Joseph and Ilia Fehrer
JOSEPH and ILIA FEHRER have worked tirelessly for the past 15 years in Worcester County and the eastern shore of Maryland to awaken people to the need to protect its natural resources, wetlands, habitat, rare plant and animal species, the coastal and natural environment, and water quality. Their factual approach to problems and a statesmanlike attitude through such battles as a planned community on Assawoman Bay, off-shore waste incineration, siting an industrial park near Ocean City, designation and protection of the Pocomoke as a "wild and scenic river," impact studies of a high-density development on the Pocomoke State Forest, and protection of coastal wetlands have earned widespread support from elected officials and the public. They founded the Worcester Environmental Trust, led the effort to create the Nassawango Creek Preserve, and serve on many boards, committees and commissions, in addition to attending innumerable hearings gathering data and testifying, and leading public information/education campaigns.
THOM HENLEY, a U.S. citizen, has worked to focus attention on wilderness preservation in Canada's Queen Charlotte Islands. He is a founding member of the Island Protection Society, and over a 12-year period organized efforts aimed at saving the South Moresby wilderness, concentrating on building citizen coalitions, mobilizing public agencies and private organizations, and carrying out public education projects. He co-produced Islands at the Edge, a 160-page hard cover, award-winning book, as well as numerous magazines, pamphlets, posters, and a musical recording. He also organized the South Moresby Caravan, a coast-to-coast train and bus trip involving some 10,000 people to focus attention on the South Moresby Preserve, which is being considered for designation as a national park. In addition, Henley founded the Rediscovery Program, a cultural and natural heritage project that incorporates wilderness values with traditional customs of the Haida Indians. The program has met with singular success in the Queen Charlotte Islands and is now being used elsewhere.
Called an environmental pioneer, KENNETH MORRISON has for 30 years been a leader of the emerging environmental movement in Florida. He led the informational and fund-raising campaigns to establish the 4,400-acre Tiger Creek Nature Preserve, soliciting some 2,500 acres through personal appeals to private citizens, and since its creation has served as its land steward.
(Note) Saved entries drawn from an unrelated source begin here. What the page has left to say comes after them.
/-- Steps 3 to 7, in the order of R85. The header is read before TOTAL_LEN is known, so it is the device's own bytes that count.
A TOTAL_LEN below the header's own 64 bytes counts as invalid at step 3 (DESIGN CHOICE, assumption-log row 60: R74 gives a
multiple of 16 and an upper limit). -/
def checkHeader (bs : List Byte) (dev : FlashDev) : List Find :=
  let w := wordsOf (dev.bytes.take 64)
  let h := parseHeader dev.bytes
  let es := parseTable bs h.nsect
  let tabEnd := 64 + 16 * h.nsect
  need (nth w 0 == 0x49524B45) 3 0x03 0 0 ++
  need (fld (nth w 1) 31 24 == 1) 3 0x03 0 7 ++
  need (h.totalLen % 16 == 0 && decide (64 ≤ h.totalLen) && decide (h.totalLen ≤ 0x01000000) &&
    decide (h.totalLen ≤ dev.density)) 3 0x03 0 8 ++
  need (fld (nth w 5) 31 16 == 0x8192) 4 0x04 0 22 ++
  need (decide (h.minStep ≤ 0x43)) 4 0x04 0 21 ++
  need (decide (h.minRom ≤ 3)) 4 0x04 0 20 ++
  need ((h.target == 0 || h.target == Config.serial) && (!h.enc || h.target != 0)) 5 0x05 0 24 ++
  need (crc32c (bs.take 32 ++ (bs.drop 64).take (16 * h.nsect)) == nth w 8) 6 0x06 0 32 ++
  need (decide (3 ≤ h.nsect) && decide (h.nsect ≤ 14) && decide (tabEnd ≤ h.totalLen)) 6 0x06 0 6 ++
  (es.zipIdx.flatMap fun (e, i) =>
    need (sectDefined e.id && e.ver == 1 && e.offset % 16 == 0 && decide (tabEnd ≤ e.offset) &&
      decide (e.offset + e.length ≤ h.totalLen) && (es.take i).all (fun f => decide (f.id < e.id) && !sectOverlap e f))
      6 0x06 0 (64 + 16 * i)) ++
  need ([1, 9, 11].all fun r => es.any (·.id == r)) 6 0x06 0 0 ++
  need (es.any (·.id == 13) == h.enc && es.any (·.id == 15) == h.signed) 6 0x06 0 4 ++
  need ((es.filter (·.id == 15)).all fun g => es.all fun e => decide (e.offset ≤ g.offset)) 6 0x06 0
    (64 + 16 * (h.nsect - 1)) ++
  es.flatMap fun e => need (crc32c (sectBytes bs e) == e.crc) 7 0x07 e.id 0

/-- Bytes from a position with n of them set to 0. -/
def zeroed (bs : List Byte) (start n : Nat) : List Byte := bs.take start ++ List.replicate n 0 ++ bs.drop (start + n)

/-- The signed message: the bytes before the signature section, TABLE_CRC and its own SECT_CRC taken as 0 (R79). -/
def signedMessage (bs : List Byte) (h : Header) (e : SectEntry) : List Byte :=
  zeroed (zeroed (bs.take e.offset) 32 4) (64 + 16 * (h.nsect - 1) + 12) 4

/-- The SHA-256 of the SEC 1 encoding of the key in a signature section (R79). -/
def keyHashOf (g : List Byte) : List Byte :=
  sha256 ([0x04] ++ ((g.drop 16).take 32).reverse ++ ((g.drop 48).take 32).reverse)

/-- Step 8: a signature where one is required, and a present one with ALG 0x01 verified (R78, R79, R85). -/
def checkSignature (bs : List Byte) (h : Header) (es : List SectEntry) (required : Bool) (fused : Option (List Byte)) :
    List Find :=
  match es.find? (·.id == 15) with
  | none => need (!required) 8 0x08 0 4
  | some e =>
    let g := sectBytes bs e
    need (nth g 3 == 1) 8 0x08 15 3 ++
    need (match fused with
      | some k => keyHashOf g == k
      | none => true) 8 0x09 15 16 ++
    need (ecdsaVerify (leNat ((g.drop 16).take 32)) (leNat ((g.drop 48).take 32)) (leNat ((g.drop 80).take 32))
      (leNat ((g.drop 112).take 32)) (signedMessage bs h e)) 8 0x08 15 80

/-- Step 9 (R87). -/
def checkRollback (h : Header) (fused : Nat) : List Find :=
  need (decide (h.rollback ≤ 64) && decide (fused ≤ h.rollback)) 9 0x0A 0 12

/-- The reserved fields of the header, the table and the signature section, and the padding (R73–R75, R78). -/
def checkHeaderReserved (bs : List Byte) (h : Header) (es : List SectEntry) : List Find :=
  let w := wordsOf (bs.take 64)
  let pads := ((bs.take h.totalLen).zipIdx.drop (64 + 16 * h.nsect)).filter fun (b, i) =>
    b != 0 && !es.any fun e => decide (e.offset ≤ i) && decide (i < e.offset + e.length)
  checkEntry 0 ([.res 1 15 2, .res 3 31 8] ++ (List.range 7).map fun i => .res (9 + i) 31 0) (0, w) ++
  checkEntries 0 [.res 0 15 0] (entriesAt (wordsOf (bs.take (64 + 16 * h.nsect))) 16 4 h.nsect) ++
  need pads.isEmpty 10 0x0B 0 ((pads.head?.map (·.2)).getD 0) ++
  (match es.find? (·.id == 15) with
   | none => []
   | some e =>
     let g := wordsOf (sectBytes bs e)
     range (e.length == 144) 15 0 ++ checkEntry 15 [.res 0 23 0, .res 1 31 0, .res 2 31 0, .res 3 31 0] (0, g))

/-! ### The parsed image -/

/-- A section's words. -/
def rawWords (raw : List (Nat × List Byte)) (id : Nat) : List Word := wordsOf (rawSect raw id)

/-- Rate at which a channel's packets of a retention class yield roll-up packets and their SUBSTITUTED records, in 1/1024
line per second (R356, R358, R359). -/
def rollRate (rate axes : Nat) : Nat := (linesOf (1 + 5 * axes * 16) + 2) * (if 6 ≤ rate then 64 else 2 ^ rate)

/-- The recipes of an image. -/
def Image.recipes (im : Image) : List Recipe :=
  match im.fe with
  | none => []
  | some fe => fe.recipes

/-- The budget of producer 15 (R359). -/
def Image.steward (im : Image) : Nat :=
  let low (v : Nat) : Bool := nth im.classmap v != 0
  let total :=
    ((im.inertial.streams.filter (low ·.view)).map fun st => rollRate st.rate st.nAxes).sum +
    ((im.recipes.filter (low ·.view)).map fun r => rollRate r.rate 1).sum +
    ((im.roads.flatMap fun r => r.nodes.flatMap fun nd => (nd.chans.filter (low ·.view)).map fun c => rollRate c.rate 1).sum)
  ceilDiv (2 * total) 1024 + 512

/-- The image that a validated byte sequence holds, the command key apart. -/
def parseImage (h : Header) (raw : List (Nat × List Byte)) (keyHash : Option (List Byte)) : Image :=
  let im : Image :=
    { hdr := h, raw := raw, masks := parseMasks (rawSect raw 1), inertial := parseInertial (rawWords raw 2),
      fe := parseFrontEnd (rawWords raw 3), roads := parseRoads (rawWords raw 4),
      products := parseProducts (rawWords raw 5), recogs := parseRecogs (rawWords raw 6),
      wm := parseWaymarks (rawWords raw 7), pins := parsePins (rawWords raw 8),
      clients := parseClients (rawWords raw 9), age1 := fld (nth (rawWords raw 10) 0) 31 16,
      classmap := parseClassmap (rawSect raw 10), modemask := fld (nth (rawWords raw 11) 0) 15 0,
      plans := parsePlans (rawWords raw 11), curves := parseCurves (rawWords raw 12), kcmd := none,
      keyHash := keyHash, credit15 := 0 }
  { im with credit15 := im.steward }

/-- Steps 10 and 11 over every section. A section that is present with less than one word has no room for any field and fails
step 11, where one that is absent is not used (R76). -/
def checkSections (im : Image) : List Find :=
  let len (id : Nat) : Nat := (rawSect im.raw id).length
  let most (id n : Nat) : List Find :=
    range (decide (len id ≤ n) && (decide (4 ≤ len id) || !im.raw.any (·.1 == id))) id 0
  findings [
    most 2 16384, most 3 1048576, most 4 262144, most 5 65536, most 6 4096, most 7 16384, most 8 65536, most 9 16384,
    most 10 256, most 11 65536, most 12 8388608, most 13 1024, checkMasks (rawSect im.raw 1), checkInertial (rawWords im.raw 2) (len 2),
    checkFrontEnd (rawWords im.raw 3) (len 3), checkRoads (rawWords im.raw 4) (len 4), checkProducts (rawWords
    im.raw 5) (len 5) im.inertial.cal im.masks, checkRecogs (rawWords im.raw 6) (len 6), checkWaymarks (rawWords
    im.raw 7) (len 7), checkPins (rawWords im.raw 8) (len 8), checkClients (rawWords im.raw 9) (len 9)
    im.inertial.streams, checkClasses (rawSect im.raw 10), checkPlans (rawWords im.raw 11) (len 11)
    im.products.red.length, checkCurves (rawWords im.raw 12) (len 12), checkKeys (rawWords im.raw 13) (len 13)]

/-! ### Step 13: straps (R68, R70, R205, R284, R388, R408, R438, R468, R469) -/

/-- The image holds a waymark CALL action (R205). -/
def Image.usesCall (im : Image) : Bool :=
  match im.wm with
  | none => false
  | some w => w.acts.any fun a => fld a.1 31 28 == 6

/-- The host-port block is all zeros (R438). -/
def Image.attnZero (im : Image) : Bool := (((rawWords im.raw 9).drop 100).take 4).all (· == 0)

/-- An uplink port is disabled by STRAP4 (R54). -/
def State.upDisabled (s : State) (port : Nat) : Bool := s.upAmp port == 3

/-- HS or TW is strapped to a role (R49, R51). -/
def State.strappedTo (s : State) (role : Nat) : Bool :=
  hsRoleOf (s.strap 1) == some role || twRoleOf (s.strap 3) == some role

/-- The checks of step 13. R469's two faults that a strap decides are found here, by R85's order, with R469's own codes
(assumption-log row 60). -/
def checkStraps (s : State) (im : Image) : List Find :=
  let c13 (ok : Bool) (sect off : Nat) : List Find := need ok 13 0x0C sect off
  let list5 := gOrder (s.strap 5)
  let twOff := (twRoleOf (s.strap 3)).isNone
  ((List.range 16).flatMap fun n =>
    c13 (bitOf (nth im.masks n) (s.strap n) || bitOf s.straps.invalid.toNat n) 1 (2 * n)) ++
  (im.roads.zipIdx.flatMap fun (r, i) => c13 (decide (r.road < s.roadsEnabled)) 4 (16 + 16 * i + 3)) ++
  c13 (!(im.usesCall && twOff)) 7 0 ++
  c13 (!(im.clients.time.n0Domain == 0xFF && list5.contains .n0)) 9 19 ++
  c13 (!(im.clients.time.n1Domain == 0xFF && list5.contains .n1)) 9 18 ++
  (im.clients.launches.zipIdx.flatMap fun (l, e) => c13 (!(l.used && s.upDisabled l.port)) 9 (144 + 16 * e + 3)) ++
  (im.clients.clients.zipIdx.flatMap fun (c, i) =>
    c13 (!(c.addr != 0 && s.upDisabled 0 && s.upDisabled 1)) 9 (80 + 16 * i)) ++
  c13 (im.attnZero || im.clients.attnAddr != s.twAddr) 9 403 ++
  c13 (im.attnZero || !twOff) 9 400 ++
  need (!(s.strappedTo 2 && guestSees im.clients im.inertial.streams (nth im.clients.vsetRole 2))) 13 0x11 9 5 ++
  need (!(s.strappedTo 0 && (rawSect im.raw 13).isEmpty)) 13 0x0D 9 7

/-! ### Step 14: references -/

/-- A finding of step 14. -/
def refd (ok : Bool) (sect off : Nat) : List Find := need ok 14 0x0D sect off

/-- Channels that an INJECT action names (R245). -/
def Image.injects (im : Image) : List Nat :=
  match im.wm with
  | none => []
  | some w => (w.acts.filter fun a => fld a.1 31 28 == 4).map fun a => fld a.1 4 0

/-- A chain of REFCH references from a channel, with fuel, comes back to it (R246). -/
def refLoops (rs : List Recipe) (target : Nat) : Nat → Nat → Bool
  | 0, _ => false
  | f + 1, ch =>
    match rs.find? (·.ch == ch) with
    | none => false
    | some r => [r.refch1, r.refch2].any fun x => x != 0x3F && (x == target || refLoops rs target f x)

/-- The coefficients of a recipe's curve are present (R234, R254). -/
def curvePresent (cs : List CurveTab) (r : Recipe) : Bool :=
  if r.curve = 41 ∨ r.curve = 48 then cs.any fun t => t.curve == r.curve && t.ch == r.ch
  else if (24 ≤ r.curve ∧ r.curve ≤ 31) ∨ (56 ≤ r.curve ∧ r.curve ≤ 63) then cs.any (·.curve == r.curve)
  else true

/-- The rate code and the input words of one period that a reduction entry's input gives; none where INSRC names
nothing declared (R348). -/
def Image.inputWords (im : Image) (e : RedEntry) : Option Nat :=
  let perRate (rate : Nat) : Nat := ceilDiv (2 ^ rate * e.period) 64
  let src (t : Word) : Bool := (t &&& 0xFFFFFF00) == e.insrc
  match tagOrigin e.insrc with
  | 0 => (im.inertial.streams.zipIdx.find? fun (st, n) => src (streamTag n st)).map fun p => perRate p.1.rate
  | 1 => (im.fe.bind fun fe => fe.recipes.find? fun r => src (recipeTag r false)).map fun r => perRate r.rate
  | 2 => ((im.roads.flatMap fun r => r.nodes.flatMap fun nd => nd.chans.map fun c => (roadTag r.road nd.pos c, c.rate)).find?
      fun t => src t.1).map fun t => perRate t.2
  | 3 => (im.pins.bind fun p => p.engines.find? fun e => src (pinTag e.engine e.view)).map fun g => g.rxWords * e.period
  | _ => none

/-- A condition's references (R205). -/
def condRefOk (im : Image) (c : Word × Word) : Bool :=
  match fld c.1 31 28 with
  | 1 | 10 => (nth im.recogs (fld c.1 27 24)).en
  | 2 => im.products.motion.any fun m => m.kind == fld c.1 23 16
  | _ => true

/-- An action's references (R205). -/
def actRefOk (im : Image) (a : Word × Word) : Bool :=
  match fld a.1 31 28 with
  | 1 => im.clients.defined.contains (fld a.1 23 16)
  | 3 => (nth im.clients.launches (fld a.1 7 0)).used
  | 4 => match im.fe with
    | some fe => fe.recipes.any fun r => r.ch == fld a.1 4 0
    | none => false
  | 6 => !im.attnZero
  | 7 => im.plans.any fun p => p.plan == fld a.1 2 0
  | 8 => match im.pins with
    | some p => p.engines.any (fun e => e.engine == fld a.1 10 8) && p.phrases.any fun q => q.1 == fld a.1 7 0
    | none => false
  | _ => true

/-- The checks of step 14 (R85, R469). -/
def checkRefs (im : Image) : List Find :=
  let view (v sect off : Nat) : List Find := refd (im.clients.defined.contains v) sect off
  (im.clients.clients.zipIdx.flatMap fun (c, i) =>
    refd (c.addr == 0 || c.role != 0 || !(rawSect im.raw 13).isEmpty) 9 (84 + 16 * i)) ++
  (im.inertial.streams.zipIdx.flatMap fun (st, i) => view st.view 2 (16 + 16 * i)) ++
  (match im.fe with
   | none => []
   | some fe =>
     let rs := fe.recipes
     let has (c : Nat) : Bool := c == 0x3F || rs.any (·.ch == c)
     (rs.zipIdx.flatMap fun (r, i) =>
       let o := 16 + 48 * i
       view r.view 3 (o + 2) ++
       refd (has r.refch1) 3 (o + 18) ++ refd (has r.refch2) 3 (o + 17) ++
       refd (curvePresent im.curves r) 3 (o + 19) ++
       refd (!refLoops rs r.ch 33 r.ch) 3 (o + 17) ++
       refd (!r.basic || [r.refch1, r.refch2].all fun c => c == 0x3F || rs.any fun q => q.ch == c && q.basic) 3 (o + 17) ++
       refd (r.curve != 41 || !f32IsNan im.inertial.cal.lat) 3 (o + 19)) ++
     refd ((setBits 32 fe.trigMask.toNat).all fun c => rs.any (·.ch == c)) 3 ((nth (rawWords im.raw 3) 1).toNat + 4)) ++
  (let (_, ns, cs) := roadParts (rawWords im.raw 4)
   let chans := cs.map fun e => parseChan e.2
   (cs.flatMap fun e => view (parseChan e.2).view 4 (e.1 + 4)) ++
   (ns.flatMap fun e => refd ((parseNode chans e.2).chans.all fun c => c.mode == 0 || bitOf im.modemask c.mode) 4 e.1)) ++
  (im.products.motion.zipIdx.flatMap fun (m, i) => view m.view 5 (16 + 16 * i)) ++
  (im.products.red.zipIdx.flatMap fun (r, j) =>
    let o := 16 + 16 * im.products.motion.length + 32 * j
    view r.view 5 o ++ refd (im.inputWords r).isSome 5 (o + 4)) ++
  (im.recogs.zipIdx.flatMap fun (r, i) => view r.view 6 (32 * i + 1)) ++
  (match im.wm with
   | none => []
   | some _ =>
     let (es, _, cs, as) := wmParts (rawWords im.raw 7)
     (es.flatMap fun e => view (parseWmEngine e.2).view 7 (e.1 + 5)) ++
     (cs.flatMap fun e => refd (condRefOk im (nth e.2 0, nth e.2 1)) 7 e.1) ++
     (as.flatMap fun e => refd (actRefOk im (nth e.2 0, nth e.2 1)) 7 e.1)) ++
  (match im.pins with
   | none => []
   | some p => p.engines.zipIdx.flatMap fun (e, i) => view e.view 8 (144 + 32 * i + 15))
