/-- The block of a page that is about to be programmed, where it must be erased first (R365). -/
def Spill.eraseFor (sp : Spill) (i : Nat) : List Nat := if sp.used.contains i then [sp.blockOf i] else []

/-- Reader SP's cursor: the first packet it has admitted that is not yet committed (R313, R362). -/
def Causeway.moveSp (cw : Causeway) : Causeway :=
  let left := cw.closed.find? fun (p : Packet) => p.isHeld && p.page.isNone && (p.mpOf 6).isSome
  cw.onReader 6 fun rd => { rd with next := match left with
    | some p => (p.mpOf 6).getD (rd.count + 1)
    | none => rd.count + 1 }

/-- The pager can commit a page now (R361, R366). -/
def State.pagerRuns (s : State) : Bool :=
  s.spill.done && !s.spill.stripe.isEmpty && !s.spill.stalled && decide (s.spill.pages.length < s.spill.usable) &&
    (s.inMode .highway || (s.inMode .lane && s.laneRuns))

/-- Low and high word of SEQ (R363). -/
def seqWords (seq : Nat) : List Word := [word seq, word (seq / 2 ^ 32)]

/-- The journal entry of a page (R363). Where no packet starts in the page, FIRST_GMP and FIRST_MARK are 0 (DESIGN CHOICE,
assumption-log row 89). -/
def Page.entryWords (pg : Page) : List Word :=
  let ws := seqWords pg.seq ++
    [word pg.page, word (at_ pg.stream 30 + at_ pg.devmask 26 + pg.npkt), word ((pg.first.map (·.1)).getD 0),
     word ((pg.first.map (·.2)).getD 0), 0]
  ws ++ [crc32c (bytesOfWords ws)]

/-- The milepost checkpoint of a page (R364): word 11 is the CRC over words 0–10 and the entry's SEQ. -/
def Page.checkWords (pg : Page) : List Word := pg.checkpoint ++ [crc32c (bytesOfWords (pg.checkpoint ++ seqWords pg.seq))]

/-- The descriptors of a page commit, in the order of R365: the page's lines on every device and each program confirmed, then
on every device the 48-byte checkpoint and, without releasing the select, the 32-byte journal entry (R361, R363, R364, R367;
DESIGN CHOICE, assumption-log row 85). -/
def commitDescs (pg : Page) : List Desc :=
  let data (j : Nat) : List Desc := [pg.lineDesc .program j, pollDesc (pg.deviceOf j)]
  let journal (d : Nat) : List Desc :=
    [{ dev := d, cmd := .program, addr := Config.journalAddr pg.seq, len := 48, share := none, data := pg.checkWords, word := false, cont := true },
     { dev := d, cmd := .program, addr := Config.journalAddr pg.seq + 48, len := 32, share := none, data := pg.entryWords, word := false,
       cont := false }, pollDesc d]
  (List.range pg.devs.length).flatMap data ++ pg.devs.flatMap journal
He is credited with a leading role in the creation of the 5,000acre Lake Kissimmee State Park, and the protection of the sensitive area around Lake Arbuckle. Morrison personally solicited a single donation to build the Babson Park Audubon Center, which is now open free to the public, and he is currently working to save tracts of Florida's unique sand-pine-scrub habitat. Morrison is president emeritus of the Florida Audubon Society and the Polk County Coalition for the Environment, which led a successful campaign to have nearly 300,000 acres of ecologically-sensitive Green Swamp declared an "Area of Critical State Concern."
Liane B. and William L. Russell
LIANE B. and WILLIAM L. RUSSELL, as extremely broad-gauged volunteer environmentalists, helped found the Tennessee Citizens for Wilderness Planning (TCWP) in the mid-1960's, and then emerged to lead the organization into Tennessee's most important conservation battles for two decades. Their activities ranged from presiding at TCWP meetings to editing the newsletter, and campaigns in which they played key roles include: passage of strip mine legislation, designation of the Obed Wild and Scenic River, Big South Fork National River and Recreation Area, establishing the Environmental Action Fund, the Tellico Dam controversy, passage of Tennessee Trails Act, passage of Scenic Rivers Act, and protecting Fall Creek Falls State Park. One of their greatest achievements was to stop another highway being built through the Great Smoky Mountains National Park. While their activities are too numerous to list, their most significant contribution was the setting of a broad statewide agenda for citizen activism in natural areas and wilderness conservation.